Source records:
----------------------------------------

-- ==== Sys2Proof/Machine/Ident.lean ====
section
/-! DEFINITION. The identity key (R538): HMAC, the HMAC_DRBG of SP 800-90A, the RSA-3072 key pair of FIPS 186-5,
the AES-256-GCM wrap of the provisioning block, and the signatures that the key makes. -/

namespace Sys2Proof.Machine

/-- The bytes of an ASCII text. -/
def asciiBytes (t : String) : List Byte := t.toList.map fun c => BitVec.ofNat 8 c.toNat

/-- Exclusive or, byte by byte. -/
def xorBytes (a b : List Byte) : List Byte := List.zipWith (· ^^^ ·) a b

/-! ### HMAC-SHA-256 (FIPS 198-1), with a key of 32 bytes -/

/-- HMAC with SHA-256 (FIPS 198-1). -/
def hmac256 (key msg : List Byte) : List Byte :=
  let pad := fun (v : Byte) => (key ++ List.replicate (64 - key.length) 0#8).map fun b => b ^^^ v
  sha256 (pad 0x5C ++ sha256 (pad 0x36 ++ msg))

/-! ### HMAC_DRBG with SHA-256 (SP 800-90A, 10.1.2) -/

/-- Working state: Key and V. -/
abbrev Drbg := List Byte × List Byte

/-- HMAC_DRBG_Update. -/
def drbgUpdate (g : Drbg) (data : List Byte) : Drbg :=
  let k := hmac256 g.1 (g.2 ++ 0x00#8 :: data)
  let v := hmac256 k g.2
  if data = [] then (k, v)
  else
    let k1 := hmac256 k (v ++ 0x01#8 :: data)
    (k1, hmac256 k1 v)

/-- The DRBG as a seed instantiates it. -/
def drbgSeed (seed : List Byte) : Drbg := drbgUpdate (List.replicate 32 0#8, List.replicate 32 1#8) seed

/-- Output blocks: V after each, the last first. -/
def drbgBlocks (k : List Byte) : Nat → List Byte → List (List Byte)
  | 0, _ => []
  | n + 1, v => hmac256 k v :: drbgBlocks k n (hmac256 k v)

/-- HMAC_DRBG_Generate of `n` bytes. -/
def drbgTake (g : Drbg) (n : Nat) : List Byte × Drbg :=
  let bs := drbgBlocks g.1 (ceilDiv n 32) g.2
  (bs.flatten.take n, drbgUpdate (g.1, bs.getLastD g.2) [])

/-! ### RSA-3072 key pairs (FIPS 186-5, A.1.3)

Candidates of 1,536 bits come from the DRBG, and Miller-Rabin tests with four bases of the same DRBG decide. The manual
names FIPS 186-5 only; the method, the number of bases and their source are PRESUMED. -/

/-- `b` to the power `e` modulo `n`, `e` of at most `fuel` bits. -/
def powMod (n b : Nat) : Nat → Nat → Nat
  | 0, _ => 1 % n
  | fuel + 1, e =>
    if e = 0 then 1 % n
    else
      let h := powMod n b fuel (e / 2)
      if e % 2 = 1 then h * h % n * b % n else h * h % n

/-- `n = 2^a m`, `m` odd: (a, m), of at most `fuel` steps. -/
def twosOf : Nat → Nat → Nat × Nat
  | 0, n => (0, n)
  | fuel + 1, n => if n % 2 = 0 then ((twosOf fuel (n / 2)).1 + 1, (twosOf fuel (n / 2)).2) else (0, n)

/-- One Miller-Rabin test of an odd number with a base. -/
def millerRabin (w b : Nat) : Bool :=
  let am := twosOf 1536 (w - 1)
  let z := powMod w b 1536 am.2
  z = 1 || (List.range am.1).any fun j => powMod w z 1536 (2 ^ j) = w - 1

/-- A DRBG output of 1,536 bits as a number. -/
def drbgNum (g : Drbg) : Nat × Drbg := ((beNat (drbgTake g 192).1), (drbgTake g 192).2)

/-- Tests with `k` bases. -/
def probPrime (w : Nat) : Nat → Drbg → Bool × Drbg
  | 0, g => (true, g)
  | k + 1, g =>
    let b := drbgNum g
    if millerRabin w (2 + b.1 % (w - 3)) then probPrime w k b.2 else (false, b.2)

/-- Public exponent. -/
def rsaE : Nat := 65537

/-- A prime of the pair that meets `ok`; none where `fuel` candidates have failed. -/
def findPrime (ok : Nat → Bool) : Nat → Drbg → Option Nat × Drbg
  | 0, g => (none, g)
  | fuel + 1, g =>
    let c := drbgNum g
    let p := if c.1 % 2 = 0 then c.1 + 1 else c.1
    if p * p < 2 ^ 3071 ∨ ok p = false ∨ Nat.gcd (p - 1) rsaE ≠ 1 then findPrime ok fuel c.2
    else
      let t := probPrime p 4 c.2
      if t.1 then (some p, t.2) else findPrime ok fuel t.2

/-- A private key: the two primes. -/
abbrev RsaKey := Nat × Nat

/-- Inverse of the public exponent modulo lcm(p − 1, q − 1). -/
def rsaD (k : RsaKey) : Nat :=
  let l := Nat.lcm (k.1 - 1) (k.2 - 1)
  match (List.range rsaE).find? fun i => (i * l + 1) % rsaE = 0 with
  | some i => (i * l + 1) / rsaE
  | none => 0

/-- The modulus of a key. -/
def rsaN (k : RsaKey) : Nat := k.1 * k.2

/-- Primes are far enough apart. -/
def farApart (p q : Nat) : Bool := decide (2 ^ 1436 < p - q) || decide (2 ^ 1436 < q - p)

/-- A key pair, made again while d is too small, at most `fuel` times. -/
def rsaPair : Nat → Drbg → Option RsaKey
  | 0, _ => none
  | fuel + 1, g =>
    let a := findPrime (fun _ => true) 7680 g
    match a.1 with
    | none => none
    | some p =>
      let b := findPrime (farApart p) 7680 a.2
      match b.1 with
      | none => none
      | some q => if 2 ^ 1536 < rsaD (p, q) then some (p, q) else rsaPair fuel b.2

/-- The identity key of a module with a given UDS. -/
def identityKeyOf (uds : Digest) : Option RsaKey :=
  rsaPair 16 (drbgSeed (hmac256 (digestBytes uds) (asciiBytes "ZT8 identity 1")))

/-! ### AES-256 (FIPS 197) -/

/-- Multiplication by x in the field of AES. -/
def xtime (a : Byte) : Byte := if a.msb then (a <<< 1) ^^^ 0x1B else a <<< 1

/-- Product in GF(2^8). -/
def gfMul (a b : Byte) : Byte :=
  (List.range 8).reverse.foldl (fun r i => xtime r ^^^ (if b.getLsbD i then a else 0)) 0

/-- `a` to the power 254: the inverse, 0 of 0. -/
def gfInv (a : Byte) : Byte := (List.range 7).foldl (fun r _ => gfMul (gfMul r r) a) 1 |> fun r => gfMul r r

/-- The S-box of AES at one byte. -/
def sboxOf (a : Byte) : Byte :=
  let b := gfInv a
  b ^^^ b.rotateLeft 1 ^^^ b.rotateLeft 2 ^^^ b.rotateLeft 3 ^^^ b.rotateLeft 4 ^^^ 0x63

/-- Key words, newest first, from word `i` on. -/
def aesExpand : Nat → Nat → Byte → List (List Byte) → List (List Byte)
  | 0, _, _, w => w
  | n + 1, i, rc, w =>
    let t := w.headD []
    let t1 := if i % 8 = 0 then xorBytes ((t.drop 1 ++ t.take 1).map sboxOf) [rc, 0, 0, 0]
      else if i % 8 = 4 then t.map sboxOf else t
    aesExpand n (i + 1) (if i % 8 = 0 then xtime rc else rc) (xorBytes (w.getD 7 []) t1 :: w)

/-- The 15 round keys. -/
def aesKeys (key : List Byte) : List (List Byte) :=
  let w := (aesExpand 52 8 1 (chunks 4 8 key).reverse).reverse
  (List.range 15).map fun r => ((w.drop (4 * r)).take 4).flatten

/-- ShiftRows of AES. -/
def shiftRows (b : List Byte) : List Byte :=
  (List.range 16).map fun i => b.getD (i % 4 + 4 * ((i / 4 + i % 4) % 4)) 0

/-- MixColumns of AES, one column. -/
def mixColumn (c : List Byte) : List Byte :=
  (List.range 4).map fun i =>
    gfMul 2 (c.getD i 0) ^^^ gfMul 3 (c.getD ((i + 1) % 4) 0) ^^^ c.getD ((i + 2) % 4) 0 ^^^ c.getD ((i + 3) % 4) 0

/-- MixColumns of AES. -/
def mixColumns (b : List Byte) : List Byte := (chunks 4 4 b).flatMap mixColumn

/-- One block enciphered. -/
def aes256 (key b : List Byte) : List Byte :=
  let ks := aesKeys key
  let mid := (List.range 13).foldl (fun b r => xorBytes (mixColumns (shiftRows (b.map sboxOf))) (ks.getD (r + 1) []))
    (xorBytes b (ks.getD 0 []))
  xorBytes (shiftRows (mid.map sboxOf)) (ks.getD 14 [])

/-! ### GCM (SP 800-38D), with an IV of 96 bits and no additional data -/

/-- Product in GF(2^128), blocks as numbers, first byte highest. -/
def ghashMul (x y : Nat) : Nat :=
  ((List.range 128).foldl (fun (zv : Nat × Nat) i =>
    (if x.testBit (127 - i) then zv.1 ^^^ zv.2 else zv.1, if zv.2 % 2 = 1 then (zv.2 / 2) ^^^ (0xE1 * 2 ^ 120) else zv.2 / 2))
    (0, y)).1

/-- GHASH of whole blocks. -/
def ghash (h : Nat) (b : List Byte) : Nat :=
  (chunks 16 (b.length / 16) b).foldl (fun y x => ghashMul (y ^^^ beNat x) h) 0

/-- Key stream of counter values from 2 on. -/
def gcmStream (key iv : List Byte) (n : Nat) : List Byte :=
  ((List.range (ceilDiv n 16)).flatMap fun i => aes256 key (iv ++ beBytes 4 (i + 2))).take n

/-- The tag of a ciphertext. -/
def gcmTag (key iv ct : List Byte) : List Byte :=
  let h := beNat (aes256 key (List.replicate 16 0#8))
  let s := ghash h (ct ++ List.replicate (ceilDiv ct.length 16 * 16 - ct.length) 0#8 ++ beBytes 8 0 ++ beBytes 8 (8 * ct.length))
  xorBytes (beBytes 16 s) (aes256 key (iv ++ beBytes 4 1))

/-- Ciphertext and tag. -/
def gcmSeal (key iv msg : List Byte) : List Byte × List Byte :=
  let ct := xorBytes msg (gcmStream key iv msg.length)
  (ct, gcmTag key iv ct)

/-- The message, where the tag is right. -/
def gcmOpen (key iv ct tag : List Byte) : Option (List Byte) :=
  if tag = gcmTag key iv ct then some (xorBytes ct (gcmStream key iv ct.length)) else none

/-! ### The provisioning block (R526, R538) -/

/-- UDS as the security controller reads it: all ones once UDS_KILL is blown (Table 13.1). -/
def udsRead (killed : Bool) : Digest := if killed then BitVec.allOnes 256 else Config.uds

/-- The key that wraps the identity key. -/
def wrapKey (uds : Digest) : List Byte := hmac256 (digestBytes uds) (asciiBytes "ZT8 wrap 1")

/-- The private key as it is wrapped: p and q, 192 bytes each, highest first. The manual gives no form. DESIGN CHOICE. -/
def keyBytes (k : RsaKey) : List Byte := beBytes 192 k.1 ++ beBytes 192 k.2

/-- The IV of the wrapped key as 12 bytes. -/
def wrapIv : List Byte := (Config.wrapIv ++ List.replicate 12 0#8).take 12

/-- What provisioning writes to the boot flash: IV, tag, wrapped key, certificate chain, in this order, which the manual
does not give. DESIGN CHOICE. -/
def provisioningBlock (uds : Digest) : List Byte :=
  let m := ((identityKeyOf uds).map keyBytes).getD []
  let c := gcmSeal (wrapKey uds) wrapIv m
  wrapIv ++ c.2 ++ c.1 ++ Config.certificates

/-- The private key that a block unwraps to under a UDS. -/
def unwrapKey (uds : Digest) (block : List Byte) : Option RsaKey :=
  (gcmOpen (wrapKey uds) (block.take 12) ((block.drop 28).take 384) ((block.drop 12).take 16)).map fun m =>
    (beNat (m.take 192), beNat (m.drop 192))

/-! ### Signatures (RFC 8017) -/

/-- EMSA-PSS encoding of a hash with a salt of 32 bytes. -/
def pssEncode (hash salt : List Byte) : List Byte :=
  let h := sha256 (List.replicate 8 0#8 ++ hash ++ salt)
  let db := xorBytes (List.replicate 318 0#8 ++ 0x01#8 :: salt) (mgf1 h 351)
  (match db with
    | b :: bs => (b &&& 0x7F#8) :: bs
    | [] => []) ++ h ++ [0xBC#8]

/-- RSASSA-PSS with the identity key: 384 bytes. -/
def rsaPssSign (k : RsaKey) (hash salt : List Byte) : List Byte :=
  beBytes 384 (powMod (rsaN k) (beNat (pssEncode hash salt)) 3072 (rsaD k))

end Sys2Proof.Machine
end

----------------------------------------

=== WORK TO COMPLETE ===
The expected answer is an exact copy of the lines above, beginning at the line with "rsaPair fuel b.2" and ending at the line with "def gfMul (a", with both ends in.

=== COMPLETED EXERCISE ===
      | some q => if 2 ^ 1536 < rsaD (p, q) then some (p, q) else rsaPair fuel b.2

/-- The identity key of a module with a given UDS. -/
def identityKeyOf (uds : Digest) : Option RsaKey :=
  rsaPair 16 (drbgSeed (hmac256 (digestBytes uds) (asciiBytes "ZT8 identity 1")))

/-! ### AES-256 (FIPS 197) -/

/-- Multiplication by x in the field of AES. -/
def xtime (a : Byte) : Byte := if a.msb then (a <<< 1) ^^^ 0x1B else a <<< 1

/-- Product in GF(2^8). -/
def gfMul (a b : Byte) : Byte :=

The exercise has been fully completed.